No son excelentes compañeros para los niños, ya que pueden hacerles daño por su pequeña talla.
Se consideran perritos que despiertan la admiración, ya que se combinan el lujo y el refinamiento.
Yorkshire Terrier; una raza que enamora
El Yorkie, como cariñosamente se le llama es un perro de ecléctica belleza que bajo su capa de seda se esconde un gran corazón y con su carácter particular hace que nos conquiste nada más al verlo.
Allá por los primeros años del siglo XIX durante el esplendor económico del imperio británico, ya fuera en el interior de las minas de carbón, en los campos de Inglaterra, en los hogares de los artesanos, en las naves de las fábricas, unos pequeños perros Terrieres fuertes, vivaces y de aspecto peludo se encargaban ferozmente de mantener aquellos ámbitos libres de roedores y de pequeñas alimañas. Como su propio nombre indica estos perros fueron creados para andar por la tierra e introducirse por los agujeros más pequeños en busca de ratones y otros animales.
El actual Yorkshire Terrier desciende de unas combinaciones de razas Terrier, criadas por el hombre y que han evolucionado a lo que es hoy.
En 1862 dió comienzo al registro de criadores con diferentes denominaciones, hasta que en 1886 es anotado definitivamente como Yorkshire Terrier y el Kennel Club Inglés la reconoce como raza.
Los habitantes de Yorkshire se dieron cuenta enseguida del valor de este nuevo y esplendido Terrier y lejos de ser un perro sólo de obreros, también sedujo a los burgueses de la región. Y pronto dejó de ser el perro de la clase mas pobre y se convirtió en un perro que solo los más adinerados podían tener. El Yorkshire se convirtió en un verdadero fenómeno social. En 1895 este perro se convierte en un accesorio de moda indispensable, acompañante de toda dama de sociedad.
Características básicas del Yorkshire Terrier
Las características de este can están asociadas a las de un perro simpático, intrépido, alegre. Por eso esta raza no tiene rival dentro de los denominados perros de compañía y domésticos, además de poseer una gran inteligencia, buena disposición para ser enseñado y tener las características de la valentía y tenacidad. El Yorkie tiene un carácter muy marcado. Es un Terrier y como tal, es dinámico, apasionado, orgulloso y al mismo tiempo es muy dulce, versátil, adaptable y siempre esta dispuesto a seguir a su amo. Todas estas características son de un perro mucho mayor por eso se dice que el Yorkie es un perro grande en un cuerpo pequeño.
Puede dar la sensación a primera vista de ser un perro débil y delicado, pero al contrario de lo que parece, se trata de un perro fuerte y lo demuestra con su longevidad, ya que puede alcanzar los quince años de edad.

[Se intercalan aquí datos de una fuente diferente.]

-- ==== Sys2Proof/Laws/Memory.lean ====
section
/-! SUPPORT. The delay-line storage: reads after writes and after clearing, and every operation keeps the canonical
form, in which equal contents are equal lists. -/

namespace Sys2Proof.Machine

open Sys2Proof

@[simp] theorem memRead_nil (k : Nat) : memRead [] k = 0 := rfl

theorem memOkFrom_cons {hi lo a : Nat} {w : Word} {m : Memory} :
    memOkFrom hi lo ((a, w) :: m) = true ↔ lo ≤ a ∧ a < hi ∧ w ≠ 0 ∧ memOkFrom hi (a + 1) m = true := by
  simp [memOkFrom, and_assoc]

theorem memOkFrom_mono {hi lo lo' : Nat} {m : Memory} (h : lo' ≤ lo) (ok : memOkFrom hi lo m = true) :
    memOkFrom hi lo' m = true := by
  cases m with
  | nil => rfl
  | cons p m =>
    obtain ⟨a, w⟩ := p
    rw [memOkFrom_cons] at *
    exact ⟨h.trans ok.1, ok.2⟩

/-- A slot below the first listed one holds what an unlisted slot holds. -/
theorem memRead_below {hi lo k : Nat} {m : Memory} (ok : memOkFrom hi lo m = true) (h : k < lo) : memRead m k = 0 := by
  induction m generalizing lo with
  | nil => rfl
  | cons p m ih =>
    obtain ⟨a, w⟩ := p
    rw [memOkFrom_cons] at ok
    rw [memRead, if_neg (by omega)]
    exact ih ok.2.2.2 (by omega)

theorem memRead_memCons {hi k j : Nat} {v : Word} {m : Memory} (ok : memOkFrom hi (k + 1) m = true) :
    memRead (memCons k v m) j = if j = k then v else memRead m j := by
  unfold memCons
  split
  · next hv =>
    split
    · next hj => rw [hj, hv]; exact memRead_below ok (by omega)
    · rfl
  · rfl

theorem memOkFrom_memCons {hi lo k : Nat} {v : Word} {m : Memory} (h1 : lo ≤ k) (h2 : k < hi)
    (ok : memOkFrom hi (k + 1) m = true) : memOkFrom hi lo (memCons k v m) = true := by
  unfold memCons
  split
  · exact memOkFrom_mono (by omega) ok
  · next hv => exact memOkFrom_cons.2 ⟨h1, h2, hv, ok⟩

theorem memRead_memWrite_from {hi lo k : Nat} {m : Memory} (v : Word) (ok : memOkFrom hi lo m = true) (j : Nat) :
    memRead (memWrite m k v) j = if j = k then v else memRead m j := by
  induction m generalizing lo with
  | nil => exact memRead_memCons (hi := 0) rfl
  | cons p m ih =>
    obtain ⟨a, w⟩ := p
    have ok' := memOkFrom_cons.1 ok
    unfold memWrite
    split
    · next hk => exact memRead_memCons (memOkFrom_cons.2 ⟨hk, ok'.2⟩)
    · split
      · next hk =>
        subst hk
        rw [memRead_memCons ok'.2.2.2, memRead]
        split <;> rfl
      · rw [memRead, ih ok'.2.2.2, memRead]
        by_cases hj : j = k
        · subst hj; simp_all
        · simp [hj]

theorem memOkFrom_memWrite {hi lo k : Nat} {m : Memory} (v : Word) (ok : memOkFrom hi lo m = true) (h1 : lo ≤ k)
    (h2 : k < hi) : memOkFrom hi lo (memWrite m k v) = true := by
  induction m generalizing lo with
  | nil => exact memOkFrom_memCons h1 h2 rfl
  | cons p m ih =>
    obtain ⟨a, w⟩ := p
    have ok' := memOkFrom_cons.1 ok
    unfold memWrite
    split
    · next hk => exact memOkFrom_memCons h1 h2 (memOkFrom_cons.2 ⟨hk, ok'.2⟩)
    · split
      · next hk => subst hk; exact memOkFrom_memCons h1 h2 ok'.2.2.2
      · exact memOkFrom_cons.2 ⟨ok'.1, ok'.2.1, ok'.2.2.1, ih ok'.2.2.2 (by omega)⟩

/-- Clearing the slots below n: they read 0x00000000 and the others as before. -/
theorem memRead_memClear (m : Memory) (n j : Nat) : memRead (memClear m n) j = if j < n then 0 else memRead m j := by
  induction m with
  | nil => simp [memClear]
  | cons p m ih =>
    obtain ⟨a, w⟩ := p
    unfold memClear
    by_cases ha : a < n
    · rw [if_pos ha, ih, memRead]
      by_cases hj : j < n
      · rw [if_pos hj, if_pos hj]
      · rw [if_neg hj, if_neg hj, if_neg (by omega)]
    · rw [if_neg ha, memRead, ih, memRead]
      by_cases hj : j = a
      · rw [if_pos hj, if_pos hj, if_neg (by omega)]
      · rw [if_neg hj, if_neg hj]

theorem memOkFrom_memClear {hi lo : Nat} {m : Memory} (n : Nat) (ok : memOkFrom hi lo m = true) :
    memOkFrom hi lo (memClear m n) = true := by
  induction m generalizing lo with
  | nil => rfl
  | cons p m ih =>
    obtain ⟨a, w⟩ := p
    have ok' := memOkFrom_cons.1 ok
    unfold memClear
    split
    · exact memOkFrom_mono (by omega) (ih ok'.2.2.2)
    · exact memOkFrom_cons.2 ⟨ok'.1, ok'.2.1, ok'.2.2.1, ih ok'.2.2.2⟩

/-! ### The same, of whole memories -/

theorem memRead_memWrite {hi : Nat} {m : Memory} (ok : Memory.wf hi m = true) (k : Nat) (v : Word) (j : Nat) :
    memRead (memWrite m k v) j = if j = k then v else memRead m j := memRead_memWrite_from v ok j

theorem Memory.wf_memWrite {hi k : Nat} {m : Memory} (ok : Memory.wf hi m = true) (h : k < hi) (v : Word) :
    Memory.wf hi (memWrite m k v) = true := memOkFrom_memWrite v ok (Nat.zero_le k) h

theorem Memory.wf_memClear {hi : Nat} {m : Memory} (ok : Memory.wf hi m = true) (n : Nat) :
    Memory.wf hi (memClear m n) = true := memOkFrom_memClear n ok

theorem Memory.wf_reset (hi : Nat) (p : Params) : Memory.wf hi (State.resetWith p).buf = true := rfl

theorem memOkFrom_ext {hi lo : Nat} {m m' : Memory} (ok : memOkFrom hi lo m = true) (ok' : memOkFrom hi lo m' = true)
    (h : ∀ k, memRead m k = memRead m' k) : m = m' := by
  induction m generalizing m' lo with
  | nil =>
    cases m' with
    | nil => rfl
    | cons p m' =>
      obtain ⟨a, w⟩ := p
      have := h a
      simp [memRead] at this
      exact absurd this.symm (memOkFrom_cons.1 ok').2.2.1
  | cons p m ih =>
    obtain ⟨a, w⟩ := p
    have o := memOkFrom_cons.1 ok
    cases m' with
    | nil =>
      have := h a
      simp [memRead] at this
      exact absurd this o.2.2.1
    | cons p' m' =>
      obtain ⟨a', w'⟩ := p'
      have o' := memOkFrom_cons.1 ok'
      have hlt : ∀ {x y : Nat} {u : Word} {l : Memory}, memOkFrom hi (x + 1) l = true → y < x →
          memRead ((x, u) :: l) y = 0 := by
        intro x y u l hl hy
        rw [memRead, if_neg (by omega)]; exact memRead_below hl (by omega)
      have haa : a = a' := by
        rcases Nat.lt_trichotomy a a' with hc | hc | hc
        · have := h a
          rw [hlt o'.2.2.2 hc] at this
          simp [memRead] at this
          exact absurd this o.2.2.1
        · exact hc
        · have := h a'
          rw [hlt o.2.2.2 hc] at this
          simp [memRead] at this
          exact absurd this.symm o'.2.2.1
      subst haa
      have hw : w = w' := by simpa [memRead] using h a
      subst hw
      rw [ih o.2.2.2 o'.2.2.2]
      intro k
      by_cases hk : k = a
      · rw [memRead_below o.2.2.2 (by omega), memRead_below o'.2.2.2 (by omega)]
      · have := h k
        rwa [memRead, memRead, if_neg hk, if_neg hk] at this

/-- Memories in the canonical form with the same contents are the same list. -/
theorem Memory.ext_of_wf {hi : Nat} {m m' : Memory} (ok : Memory.wf hi m = true) (ok' : Memory.wf hi m' = true)
    (h : ∀ k, memRead m k = memRead m' k) : m = m' := memOkFrom_ext ok ok' h

end Sys2Proof.Machine
end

Es un eterno juguetón, juega solo, con su amo, con otros perros, le encanta brincar y perseguir, retozar, tomar el sol y disfruta jugar tanto con una pantufla, con un palito u hoja del jardín y a veces prepara una emboscada con movimientos lentos y sigilosos como si fuera un gato. Sabe hacerse entender por el amo y sus ojos expresivos y vivarachos, parece que sólo le faltara hablar.
Otra razón para decidirnos por un Yorkie es su tamaño, ya que su talla hace que sea práctico y fácil de transportar y puede ser nuestro amigo fiel y compañero lo mismo en una mansión, que en una casa de campo y un apartamento pequeño. El Yorkshire se adapta, además, a todos los estilos de vida y cómo sea el dueño.
Está demostrado científicamente que la compañía de un animal domestico (y quien más que un Yorkshire Terrier) tiene un efecto calmante, baja la presión sanguínea y reduce los riesgos de infartos. Nada más (relajante) que acariciar a un Yorkie suave y peludo para reducir el estrés y la tensión, su compañía y afecto sirven para alegrarnos el día a día.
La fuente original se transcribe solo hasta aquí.